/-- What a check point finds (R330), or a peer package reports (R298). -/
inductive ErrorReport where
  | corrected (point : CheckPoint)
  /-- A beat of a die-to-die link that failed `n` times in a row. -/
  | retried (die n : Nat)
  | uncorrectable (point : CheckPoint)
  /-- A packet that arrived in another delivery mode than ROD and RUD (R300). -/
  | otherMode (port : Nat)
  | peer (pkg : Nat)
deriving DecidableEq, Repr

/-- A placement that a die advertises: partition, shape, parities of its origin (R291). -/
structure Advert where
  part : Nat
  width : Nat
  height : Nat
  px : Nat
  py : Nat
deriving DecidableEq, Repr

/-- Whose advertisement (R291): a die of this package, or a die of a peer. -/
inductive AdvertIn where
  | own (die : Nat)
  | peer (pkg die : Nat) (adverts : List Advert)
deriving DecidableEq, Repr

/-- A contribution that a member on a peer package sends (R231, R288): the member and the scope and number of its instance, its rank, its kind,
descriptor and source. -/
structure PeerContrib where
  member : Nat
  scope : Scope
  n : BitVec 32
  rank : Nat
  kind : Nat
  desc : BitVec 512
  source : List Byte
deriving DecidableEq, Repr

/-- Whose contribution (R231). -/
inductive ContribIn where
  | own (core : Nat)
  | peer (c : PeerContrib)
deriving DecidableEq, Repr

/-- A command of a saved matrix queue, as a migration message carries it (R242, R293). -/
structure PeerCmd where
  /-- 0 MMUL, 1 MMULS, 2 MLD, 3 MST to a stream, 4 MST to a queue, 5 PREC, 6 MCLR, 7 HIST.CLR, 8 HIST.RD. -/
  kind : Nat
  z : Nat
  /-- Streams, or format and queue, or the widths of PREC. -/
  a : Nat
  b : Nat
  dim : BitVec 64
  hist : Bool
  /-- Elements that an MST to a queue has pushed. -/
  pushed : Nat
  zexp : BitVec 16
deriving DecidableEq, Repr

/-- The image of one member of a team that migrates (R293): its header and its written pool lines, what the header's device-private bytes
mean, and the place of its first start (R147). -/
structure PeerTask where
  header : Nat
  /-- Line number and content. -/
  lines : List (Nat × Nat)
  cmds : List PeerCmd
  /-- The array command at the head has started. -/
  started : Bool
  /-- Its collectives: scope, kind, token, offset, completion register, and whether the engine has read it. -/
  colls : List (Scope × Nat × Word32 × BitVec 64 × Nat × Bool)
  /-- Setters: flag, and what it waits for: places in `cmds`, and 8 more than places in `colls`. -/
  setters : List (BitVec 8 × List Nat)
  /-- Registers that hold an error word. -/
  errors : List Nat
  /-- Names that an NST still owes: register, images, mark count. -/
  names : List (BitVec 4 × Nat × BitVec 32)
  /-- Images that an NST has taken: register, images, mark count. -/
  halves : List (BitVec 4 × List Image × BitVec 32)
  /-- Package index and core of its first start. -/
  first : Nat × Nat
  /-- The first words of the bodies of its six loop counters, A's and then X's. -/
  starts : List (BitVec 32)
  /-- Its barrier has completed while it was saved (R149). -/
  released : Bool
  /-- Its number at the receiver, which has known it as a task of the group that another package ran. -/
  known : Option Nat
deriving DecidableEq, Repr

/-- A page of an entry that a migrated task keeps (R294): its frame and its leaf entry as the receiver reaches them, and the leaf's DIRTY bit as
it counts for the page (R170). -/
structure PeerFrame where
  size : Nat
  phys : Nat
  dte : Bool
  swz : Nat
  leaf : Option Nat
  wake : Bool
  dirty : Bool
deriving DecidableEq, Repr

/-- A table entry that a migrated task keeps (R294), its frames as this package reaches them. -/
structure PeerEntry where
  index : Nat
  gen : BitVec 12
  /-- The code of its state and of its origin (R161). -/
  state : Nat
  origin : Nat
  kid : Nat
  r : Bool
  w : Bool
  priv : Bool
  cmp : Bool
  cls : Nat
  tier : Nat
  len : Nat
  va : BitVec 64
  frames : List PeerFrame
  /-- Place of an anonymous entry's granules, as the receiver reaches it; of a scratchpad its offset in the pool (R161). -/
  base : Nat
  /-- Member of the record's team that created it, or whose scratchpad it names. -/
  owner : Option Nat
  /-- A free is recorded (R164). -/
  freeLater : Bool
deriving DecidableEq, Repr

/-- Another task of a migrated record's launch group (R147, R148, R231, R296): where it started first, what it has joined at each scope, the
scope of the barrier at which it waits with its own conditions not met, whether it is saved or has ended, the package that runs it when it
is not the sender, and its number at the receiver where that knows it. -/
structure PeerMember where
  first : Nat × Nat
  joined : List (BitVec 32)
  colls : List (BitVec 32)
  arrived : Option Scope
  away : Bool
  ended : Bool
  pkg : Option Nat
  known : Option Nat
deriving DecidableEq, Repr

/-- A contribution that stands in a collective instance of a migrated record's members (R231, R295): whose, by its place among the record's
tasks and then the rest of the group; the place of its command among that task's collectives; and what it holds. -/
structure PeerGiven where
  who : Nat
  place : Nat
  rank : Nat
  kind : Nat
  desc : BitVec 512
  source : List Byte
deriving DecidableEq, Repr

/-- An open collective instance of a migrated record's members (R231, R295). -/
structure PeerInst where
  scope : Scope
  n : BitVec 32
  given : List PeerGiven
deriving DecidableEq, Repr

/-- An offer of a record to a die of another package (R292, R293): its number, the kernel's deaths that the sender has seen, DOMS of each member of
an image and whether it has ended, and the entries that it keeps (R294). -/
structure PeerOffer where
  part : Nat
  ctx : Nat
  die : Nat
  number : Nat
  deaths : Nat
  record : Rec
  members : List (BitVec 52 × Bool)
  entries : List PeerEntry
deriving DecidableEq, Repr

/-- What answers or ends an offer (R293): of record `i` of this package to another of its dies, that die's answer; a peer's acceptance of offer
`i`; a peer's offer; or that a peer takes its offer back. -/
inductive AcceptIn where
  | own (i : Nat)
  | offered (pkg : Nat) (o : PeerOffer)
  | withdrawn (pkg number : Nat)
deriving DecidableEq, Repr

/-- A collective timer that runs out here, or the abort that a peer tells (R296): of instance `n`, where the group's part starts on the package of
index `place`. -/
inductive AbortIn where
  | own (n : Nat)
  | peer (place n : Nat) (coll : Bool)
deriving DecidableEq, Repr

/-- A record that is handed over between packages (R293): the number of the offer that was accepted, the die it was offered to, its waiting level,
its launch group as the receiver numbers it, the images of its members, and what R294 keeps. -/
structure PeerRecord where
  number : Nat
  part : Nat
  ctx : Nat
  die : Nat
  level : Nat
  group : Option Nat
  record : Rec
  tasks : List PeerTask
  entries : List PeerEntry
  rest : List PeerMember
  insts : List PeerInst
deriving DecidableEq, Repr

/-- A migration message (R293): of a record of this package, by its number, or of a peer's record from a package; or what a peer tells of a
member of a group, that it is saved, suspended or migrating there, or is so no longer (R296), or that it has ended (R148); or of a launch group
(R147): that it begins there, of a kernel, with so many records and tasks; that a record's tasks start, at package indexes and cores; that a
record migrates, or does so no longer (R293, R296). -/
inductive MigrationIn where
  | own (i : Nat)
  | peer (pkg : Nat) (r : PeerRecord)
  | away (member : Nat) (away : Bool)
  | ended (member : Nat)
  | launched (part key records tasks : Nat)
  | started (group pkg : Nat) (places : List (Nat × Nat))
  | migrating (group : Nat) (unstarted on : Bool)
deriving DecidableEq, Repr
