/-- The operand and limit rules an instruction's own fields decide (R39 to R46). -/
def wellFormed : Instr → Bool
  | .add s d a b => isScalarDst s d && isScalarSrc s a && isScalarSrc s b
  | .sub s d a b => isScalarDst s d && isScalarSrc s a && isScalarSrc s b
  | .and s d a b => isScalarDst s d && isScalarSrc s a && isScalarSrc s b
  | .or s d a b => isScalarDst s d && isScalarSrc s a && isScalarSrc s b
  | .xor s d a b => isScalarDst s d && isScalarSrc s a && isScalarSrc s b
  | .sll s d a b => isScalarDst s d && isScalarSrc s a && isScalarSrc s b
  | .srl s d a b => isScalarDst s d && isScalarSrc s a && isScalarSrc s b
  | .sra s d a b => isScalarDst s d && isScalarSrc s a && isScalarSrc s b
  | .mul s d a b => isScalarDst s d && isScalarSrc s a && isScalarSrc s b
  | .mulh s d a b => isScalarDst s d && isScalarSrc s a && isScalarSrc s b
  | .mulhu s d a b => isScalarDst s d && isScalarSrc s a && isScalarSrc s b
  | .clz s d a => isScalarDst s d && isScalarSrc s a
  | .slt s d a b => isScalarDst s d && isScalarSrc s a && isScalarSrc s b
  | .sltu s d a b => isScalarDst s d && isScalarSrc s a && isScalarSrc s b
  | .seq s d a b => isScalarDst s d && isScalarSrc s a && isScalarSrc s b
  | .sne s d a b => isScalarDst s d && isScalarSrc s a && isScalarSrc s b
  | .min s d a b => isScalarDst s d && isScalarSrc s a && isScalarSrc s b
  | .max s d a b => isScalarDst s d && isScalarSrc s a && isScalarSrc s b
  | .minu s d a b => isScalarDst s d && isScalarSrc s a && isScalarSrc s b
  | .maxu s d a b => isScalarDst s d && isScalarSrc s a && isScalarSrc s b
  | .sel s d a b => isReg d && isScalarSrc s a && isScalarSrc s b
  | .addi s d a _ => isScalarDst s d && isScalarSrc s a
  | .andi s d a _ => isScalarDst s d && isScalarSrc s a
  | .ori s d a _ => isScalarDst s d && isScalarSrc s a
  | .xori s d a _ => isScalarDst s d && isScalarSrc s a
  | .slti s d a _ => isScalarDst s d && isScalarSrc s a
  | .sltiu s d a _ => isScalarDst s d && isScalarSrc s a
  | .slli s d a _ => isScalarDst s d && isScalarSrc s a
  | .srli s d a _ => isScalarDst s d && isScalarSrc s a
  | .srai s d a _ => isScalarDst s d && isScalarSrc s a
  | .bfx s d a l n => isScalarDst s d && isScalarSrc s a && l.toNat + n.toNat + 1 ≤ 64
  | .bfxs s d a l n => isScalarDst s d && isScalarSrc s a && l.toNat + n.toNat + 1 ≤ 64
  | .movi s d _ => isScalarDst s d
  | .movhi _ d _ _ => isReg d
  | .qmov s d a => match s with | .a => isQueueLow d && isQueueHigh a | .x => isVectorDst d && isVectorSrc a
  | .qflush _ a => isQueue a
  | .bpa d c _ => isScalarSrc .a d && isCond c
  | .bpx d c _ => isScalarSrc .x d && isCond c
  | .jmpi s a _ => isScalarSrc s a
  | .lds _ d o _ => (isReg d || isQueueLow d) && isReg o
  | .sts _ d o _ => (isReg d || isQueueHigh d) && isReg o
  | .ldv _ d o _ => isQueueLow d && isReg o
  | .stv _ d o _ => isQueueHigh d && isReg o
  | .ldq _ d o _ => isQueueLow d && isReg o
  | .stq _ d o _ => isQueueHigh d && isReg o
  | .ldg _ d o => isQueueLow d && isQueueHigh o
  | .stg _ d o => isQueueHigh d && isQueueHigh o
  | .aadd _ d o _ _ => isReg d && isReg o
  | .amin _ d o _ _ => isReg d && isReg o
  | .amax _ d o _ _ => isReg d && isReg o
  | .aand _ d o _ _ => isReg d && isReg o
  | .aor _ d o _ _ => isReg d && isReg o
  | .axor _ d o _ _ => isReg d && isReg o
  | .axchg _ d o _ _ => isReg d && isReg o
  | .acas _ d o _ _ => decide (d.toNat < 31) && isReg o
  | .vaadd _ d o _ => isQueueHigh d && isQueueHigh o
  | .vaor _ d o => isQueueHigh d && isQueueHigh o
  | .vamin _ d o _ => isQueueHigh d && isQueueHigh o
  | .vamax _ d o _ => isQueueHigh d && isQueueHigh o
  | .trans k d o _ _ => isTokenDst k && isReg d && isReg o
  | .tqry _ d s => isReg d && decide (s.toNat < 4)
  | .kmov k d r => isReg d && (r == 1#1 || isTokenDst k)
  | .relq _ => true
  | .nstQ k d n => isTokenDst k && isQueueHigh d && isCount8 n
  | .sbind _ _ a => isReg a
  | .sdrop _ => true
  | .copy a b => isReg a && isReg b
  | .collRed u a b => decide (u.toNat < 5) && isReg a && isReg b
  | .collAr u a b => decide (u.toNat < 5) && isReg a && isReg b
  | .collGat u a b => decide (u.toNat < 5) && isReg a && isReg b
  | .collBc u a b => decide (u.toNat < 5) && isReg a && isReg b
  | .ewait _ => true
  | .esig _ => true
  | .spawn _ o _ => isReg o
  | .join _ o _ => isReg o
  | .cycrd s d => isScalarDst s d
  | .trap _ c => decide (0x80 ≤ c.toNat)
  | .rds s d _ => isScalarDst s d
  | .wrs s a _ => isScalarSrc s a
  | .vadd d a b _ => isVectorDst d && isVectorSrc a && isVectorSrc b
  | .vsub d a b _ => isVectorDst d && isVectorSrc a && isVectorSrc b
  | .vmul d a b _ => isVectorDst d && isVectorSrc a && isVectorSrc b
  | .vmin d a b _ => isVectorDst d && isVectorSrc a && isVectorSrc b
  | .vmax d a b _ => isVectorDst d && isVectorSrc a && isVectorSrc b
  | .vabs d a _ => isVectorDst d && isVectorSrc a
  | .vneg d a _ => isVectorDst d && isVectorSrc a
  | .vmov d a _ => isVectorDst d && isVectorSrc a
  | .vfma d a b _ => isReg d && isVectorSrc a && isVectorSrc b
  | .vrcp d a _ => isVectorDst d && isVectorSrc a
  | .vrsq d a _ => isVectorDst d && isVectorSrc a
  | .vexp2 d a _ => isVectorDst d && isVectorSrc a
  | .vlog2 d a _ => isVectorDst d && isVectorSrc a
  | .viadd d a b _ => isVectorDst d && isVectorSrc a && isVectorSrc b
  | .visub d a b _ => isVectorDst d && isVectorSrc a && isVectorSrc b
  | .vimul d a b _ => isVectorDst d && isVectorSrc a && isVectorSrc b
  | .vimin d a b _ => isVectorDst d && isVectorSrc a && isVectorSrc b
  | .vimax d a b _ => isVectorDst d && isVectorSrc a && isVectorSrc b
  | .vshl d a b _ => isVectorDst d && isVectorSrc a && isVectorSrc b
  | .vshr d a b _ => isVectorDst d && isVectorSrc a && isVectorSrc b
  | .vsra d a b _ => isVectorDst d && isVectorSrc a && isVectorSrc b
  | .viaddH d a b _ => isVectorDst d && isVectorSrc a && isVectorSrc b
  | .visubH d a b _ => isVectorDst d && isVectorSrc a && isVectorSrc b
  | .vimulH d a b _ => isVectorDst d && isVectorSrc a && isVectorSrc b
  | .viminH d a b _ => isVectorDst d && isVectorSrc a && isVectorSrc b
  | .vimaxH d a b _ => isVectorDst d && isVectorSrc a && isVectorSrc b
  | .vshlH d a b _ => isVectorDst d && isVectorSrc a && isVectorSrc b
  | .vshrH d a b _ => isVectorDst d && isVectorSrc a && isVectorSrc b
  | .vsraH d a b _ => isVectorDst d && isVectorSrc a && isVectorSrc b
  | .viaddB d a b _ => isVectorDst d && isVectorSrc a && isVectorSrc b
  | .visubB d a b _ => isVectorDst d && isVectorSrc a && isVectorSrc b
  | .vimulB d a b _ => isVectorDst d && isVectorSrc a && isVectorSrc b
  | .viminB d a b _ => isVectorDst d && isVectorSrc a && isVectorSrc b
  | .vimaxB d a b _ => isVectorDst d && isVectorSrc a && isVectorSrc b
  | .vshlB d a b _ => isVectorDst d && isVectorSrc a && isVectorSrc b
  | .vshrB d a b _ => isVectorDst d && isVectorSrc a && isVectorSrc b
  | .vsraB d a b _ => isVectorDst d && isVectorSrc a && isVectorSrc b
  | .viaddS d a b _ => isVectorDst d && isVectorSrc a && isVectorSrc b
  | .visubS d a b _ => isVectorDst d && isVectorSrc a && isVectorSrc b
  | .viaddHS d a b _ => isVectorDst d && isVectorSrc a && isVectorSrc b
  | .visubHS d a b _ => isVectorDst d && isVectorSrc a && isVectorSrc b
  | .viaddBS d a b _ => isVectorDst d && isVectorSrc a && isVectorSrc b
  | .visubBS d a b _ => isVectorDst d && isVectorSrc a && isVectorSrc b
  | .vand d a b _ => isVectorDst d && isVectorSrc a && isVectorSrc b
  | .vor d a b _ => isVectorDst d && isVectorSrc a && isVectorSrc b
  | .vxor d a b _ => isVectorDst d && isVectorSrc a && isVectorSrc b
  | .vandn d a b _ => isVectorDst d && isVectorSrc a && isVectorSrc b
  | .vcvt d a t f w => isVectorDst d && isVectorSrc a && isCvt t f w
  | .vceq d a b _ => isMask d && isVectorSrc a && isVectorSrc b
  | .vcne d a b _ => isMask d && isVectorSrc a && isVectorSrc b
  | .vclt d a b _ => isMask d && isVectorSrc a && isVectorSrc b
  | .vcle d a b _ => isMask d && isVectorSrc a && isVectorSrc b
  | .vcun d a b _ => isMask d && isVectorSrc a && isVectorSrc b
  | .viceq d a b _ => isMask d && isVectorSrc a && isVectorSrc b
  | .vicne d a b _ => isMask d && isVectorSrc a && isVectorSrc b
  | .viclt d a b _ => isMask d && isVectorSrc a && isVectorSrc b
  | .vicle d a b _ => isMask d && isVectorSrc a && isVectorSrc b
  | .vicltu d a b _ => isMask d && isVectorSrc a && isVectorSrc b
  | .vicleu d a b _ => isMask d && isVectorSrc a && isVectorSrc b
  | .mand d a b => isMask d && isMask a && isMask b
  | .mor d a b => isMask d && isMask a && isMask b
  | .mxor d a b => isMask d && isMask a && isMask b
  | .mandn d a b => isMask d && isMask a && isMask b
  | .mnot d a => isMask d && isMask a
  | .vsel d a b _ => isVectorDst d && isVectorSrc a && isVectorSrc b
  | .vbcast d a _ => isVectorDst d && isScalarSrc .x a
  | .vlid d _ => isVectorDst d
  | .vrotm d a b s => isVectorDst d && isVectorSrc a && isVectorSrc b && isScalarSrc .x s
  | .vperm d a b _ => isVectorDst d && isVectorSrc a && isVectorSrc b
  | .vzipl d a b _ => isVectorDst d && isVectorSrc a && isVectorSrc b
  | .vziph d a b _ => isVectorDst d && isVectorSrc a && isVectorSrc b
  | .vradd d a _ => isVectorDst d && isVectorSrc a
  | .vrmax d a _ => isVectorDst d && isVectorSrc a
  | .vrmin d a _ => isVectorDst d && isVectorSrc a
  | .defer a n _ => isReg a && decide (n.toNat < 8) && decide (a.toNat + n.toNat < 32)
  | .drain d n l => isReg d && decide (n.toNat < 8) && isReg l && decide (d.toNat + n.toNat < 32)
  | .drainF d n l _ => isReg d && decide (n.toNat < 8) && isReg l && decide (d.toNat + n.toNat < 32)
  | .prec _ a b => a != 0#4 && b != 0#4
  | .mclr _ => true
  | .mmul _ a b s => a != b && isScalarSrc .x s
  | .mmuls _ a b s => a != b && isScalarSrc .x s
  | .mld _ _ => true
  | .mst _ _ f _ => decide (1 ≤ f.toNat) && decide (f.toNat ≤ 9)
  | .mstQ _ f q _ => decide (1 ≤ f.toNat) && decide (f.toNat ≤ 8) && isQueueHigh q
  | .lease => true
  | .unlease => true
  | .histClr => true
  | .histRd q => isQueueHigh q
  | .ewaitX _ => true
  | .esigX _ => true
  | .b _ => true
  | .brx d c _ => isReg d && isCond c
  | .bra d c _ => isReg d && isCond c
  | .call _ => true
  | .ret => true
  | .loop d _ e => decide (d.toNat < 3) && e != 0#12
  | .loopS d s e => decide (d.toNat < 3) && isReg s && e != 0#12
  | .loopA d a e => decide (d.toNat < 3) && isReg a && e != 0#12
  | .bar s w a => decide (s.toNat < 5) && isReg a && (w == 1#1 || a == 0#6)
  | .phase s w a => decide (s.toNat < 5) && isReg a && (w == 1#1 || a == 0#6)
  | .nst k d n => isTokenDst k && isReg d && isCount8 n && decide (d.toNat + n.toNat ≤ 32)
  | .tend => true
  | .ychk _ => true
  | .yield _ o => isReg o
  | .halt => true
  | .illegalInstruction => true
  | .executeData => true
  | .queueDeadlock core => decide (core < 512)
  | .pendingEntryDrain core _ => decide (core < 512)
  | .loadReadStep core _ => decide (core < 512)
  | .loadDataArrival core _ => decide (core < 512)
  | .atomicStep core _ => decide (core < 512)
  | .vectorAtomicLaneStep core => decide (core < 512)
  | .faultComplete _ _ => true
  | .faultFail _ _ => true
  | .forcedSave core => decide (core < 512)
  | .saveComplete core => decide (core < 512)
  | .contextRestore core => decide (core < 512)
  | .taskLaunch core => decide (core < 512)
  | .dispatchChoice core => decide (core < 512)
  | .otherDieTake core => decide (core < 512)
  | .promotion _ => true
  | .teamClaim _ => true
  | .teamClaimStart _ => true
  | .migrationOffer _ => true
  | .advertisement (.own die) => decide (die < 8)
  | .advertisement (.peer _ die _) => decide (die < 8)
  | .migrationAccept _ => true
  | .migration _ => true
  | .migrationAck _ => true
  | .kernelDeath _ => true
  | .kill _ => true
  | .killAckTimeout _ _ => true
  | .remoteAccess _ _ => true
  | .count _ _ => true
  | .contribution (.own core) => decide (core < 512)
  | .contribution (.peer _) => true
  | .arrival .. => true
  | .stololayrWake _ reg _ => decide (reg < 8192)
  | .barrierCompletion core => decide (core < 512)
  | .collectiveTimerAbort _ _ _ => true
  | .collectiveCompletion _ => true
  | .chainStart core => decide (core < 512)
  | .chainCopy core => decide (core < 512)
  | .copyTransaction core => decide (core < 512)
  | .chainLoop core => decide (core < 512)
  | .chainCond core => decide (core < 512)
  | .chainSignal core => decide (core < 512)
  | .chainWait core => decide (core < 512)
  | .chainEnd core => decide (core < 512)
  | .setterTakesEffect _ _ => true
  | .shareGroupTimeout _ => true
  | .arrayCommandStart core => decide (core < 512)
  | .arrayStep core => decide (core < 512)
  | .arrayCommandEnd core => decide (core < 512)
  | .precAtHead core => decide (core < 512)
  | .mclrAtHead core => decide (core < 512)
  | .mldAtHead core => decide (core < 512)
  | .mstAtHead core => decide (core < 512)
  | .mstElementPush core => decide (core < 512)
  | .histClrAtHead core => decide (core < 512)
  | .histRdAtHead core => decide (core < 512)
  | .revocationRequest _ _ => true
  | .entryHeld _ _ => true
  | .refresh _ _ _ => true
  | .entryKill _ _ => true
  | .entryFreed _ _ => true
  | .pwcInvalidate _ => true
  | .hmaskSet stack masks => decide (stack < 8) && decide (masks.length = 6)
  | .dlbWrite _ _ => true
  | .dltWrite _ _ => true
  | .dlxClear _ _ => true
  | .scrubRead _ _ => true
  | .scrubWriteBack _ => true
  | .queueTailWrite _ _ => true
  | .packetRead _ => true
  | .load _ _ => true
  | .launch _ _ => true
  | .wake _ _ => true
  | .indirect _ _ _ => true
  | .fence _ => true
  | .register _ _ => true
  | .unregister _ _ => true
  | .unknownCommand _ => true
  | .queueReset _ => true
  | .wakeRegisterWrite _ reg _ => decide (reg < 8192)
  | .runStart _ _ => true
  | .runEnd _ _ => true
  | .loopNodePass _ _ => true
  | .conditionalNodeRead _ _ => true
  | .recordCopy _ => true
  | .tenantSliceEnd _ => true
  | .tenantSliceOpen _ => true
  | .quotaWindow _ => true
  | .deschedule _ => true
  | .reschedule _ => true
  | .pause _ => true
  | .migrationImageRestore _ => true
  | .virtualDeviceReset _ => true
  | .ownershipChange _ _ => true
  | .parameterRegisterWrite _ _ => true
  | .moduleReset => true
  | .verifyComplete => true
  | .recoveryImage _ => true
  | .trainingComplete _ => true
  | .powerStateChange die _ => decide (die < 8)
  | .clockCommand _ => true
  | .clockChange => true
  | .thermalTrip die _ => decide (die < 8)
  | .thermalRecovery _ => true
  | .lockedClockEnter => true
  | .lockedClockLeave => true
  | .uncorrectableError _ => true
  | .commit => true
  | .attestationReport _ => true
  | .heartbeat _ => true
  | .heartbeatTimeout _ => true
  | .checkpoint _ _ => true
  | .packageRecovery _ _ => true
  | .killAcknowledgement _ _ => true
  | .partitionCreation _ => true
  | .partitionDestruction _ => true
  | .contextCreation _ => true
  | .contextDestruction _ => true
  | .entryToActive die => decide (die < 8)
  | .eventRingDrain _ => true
- - - - - - -
* **The task**: The answer consists of every line above in which the word "mark" occurs.

* **Your solution**:
  /-- Names that an NST still owes: register, images, mark count. -/
  /-- Images that an NST has taken: register, images, mark count. -/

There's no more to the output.